--- What needs to be done ---
Copy all lines in the data that contain the string "opaque".
──────── Records for this exercise
-- ==== Sys2Proof/Config.lean ====
section
/-!
DEFINITION. The parameters of R7 as plain data, the free values the spec leaves open, and the parameter
values a machine has right after power-on. The fixed parameters of R6 (84 columns, 48 rows, 6 pages, 504
bytes) stand as numerals where the spec's pseudocode has them.

A free value is a constant without a body, applied to a counter of draws (`State.draws`) or to a table
position: nothing in Lean can compute it or prove a value of it.
-/

namespace Sys2Proof

/-- `VRAM_INIT` (R7, R22, D8): the byte `i` of the framebuffer after the reset that is draw `n`. Entry 1. -/
opaque Config.vramInit (n i : Nat) : Byte

/-- The EEPROM byte whose write transaction RESET cut (R312, U11), at draw `n`. Entry 8. -/
opaque Config.tornByte (n : Nat) : Byte

/-- The byte `BusRx` returns when no device took part in the transaction (R224, U14), at draw `n`. Entry 7. -/
opaque Config.floatingByte (n : Nat) : Byte

/-- Byte `k` (0 .. 4) of the OPEN table entry `GLYPH5(code)` (R30, D20). Entry 3. -/
opaque Config.glyph5 (code k : Nat) : Byte

/-- Byte `k` (0 .. 19) of the OPEN table entry `LARGE(s)`, `s` by its position 0 .. 12 in the alphabet (R31,
D21). Entry 3. -/
opaque Config.large (symbol k : Nat) : Byte

/-- The OPEN duration `T_SETTLE` (R7, R225, D27). Entry 3. -/
opaque Config.tSettle : Nat

/-- `BAD_GLYPH_POLICY` (R7, R186, D23). -/
inductive BadGlyphPolicy where
  /-- The source's production build: a blank cell is drawn. -/
  | blank
  /-- The source's test build: nothing but `STATUS` changes and a fault is recorded. -/
  | fault
deriving DecidableEq, Repr

/-- The open parameters of R7, as plain data. `VRAM_INIT` is not among them: it is drawn at every reset. -/
structure Params where
  /-- `GLYPH5`: 96 entries of 5 bytes, the entry of code `c` at positions `(c − 0x20) × 5 ..` (R30). -/
  glyph5 : Vector Byte 480
  /-- `LARGE`: 13 entries of 20 bytes, symbols in the order `-`, `.`, space, `0` .. `9` (R31). -/
  large : Vector Byte 260
  /-- `BANK_MASK` has exactly one bit set, not bit 0: it is bit `bankBit + 1` (R7, D25). -/
  bankBit : Fin 7
  /-- `T_SETTLE` (R7, R225). -/
  tSettle : Nat
  /-- `EE_ERASED`: what a never-written EEPROM cell returns (R7, R72). -/
  eeErased : Byte
  /-- `BAD_GLYPH_POLICY` (R7, R186). -/
  badGlyph : BadGlyphPolicy
deriving DecidableEq, Repr

/-- The parameter values of the machine right after power-on: R7's default where it gives one (`BANK_MASK` 0x08,
`EE_ERASED` 0xFF, policy `blank`), a free value where it gives none. Entries 2 and 3. -/
def Params.initial : Params where
  glyph5 := Vector.ofFn fun i => Config.glyph5 (0x20 + i.val / 5) (i.val % 5)
  large := Vector.ofFn fun i => Config.large (i.val / 20) (i.val % 20)
  bankBit := 2
  tSettle := Config.tSettle
  eeErased := 0xFF#8
  badGlyph := .blank

end Sys2Proof
end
────────────────
--- Task answer ---
opaque Config.vramInit (n i : Nat) : Byte
opaque Config.tornByte (n : Nat) : Byte
opaque Config.floatingByte (n : Nat) : Byte
opaque Config.glyph5 (code k : Nat) : Byte
opaque Config.large (symbol k : Nat) : Byte
opaque Config.tSettle : Nat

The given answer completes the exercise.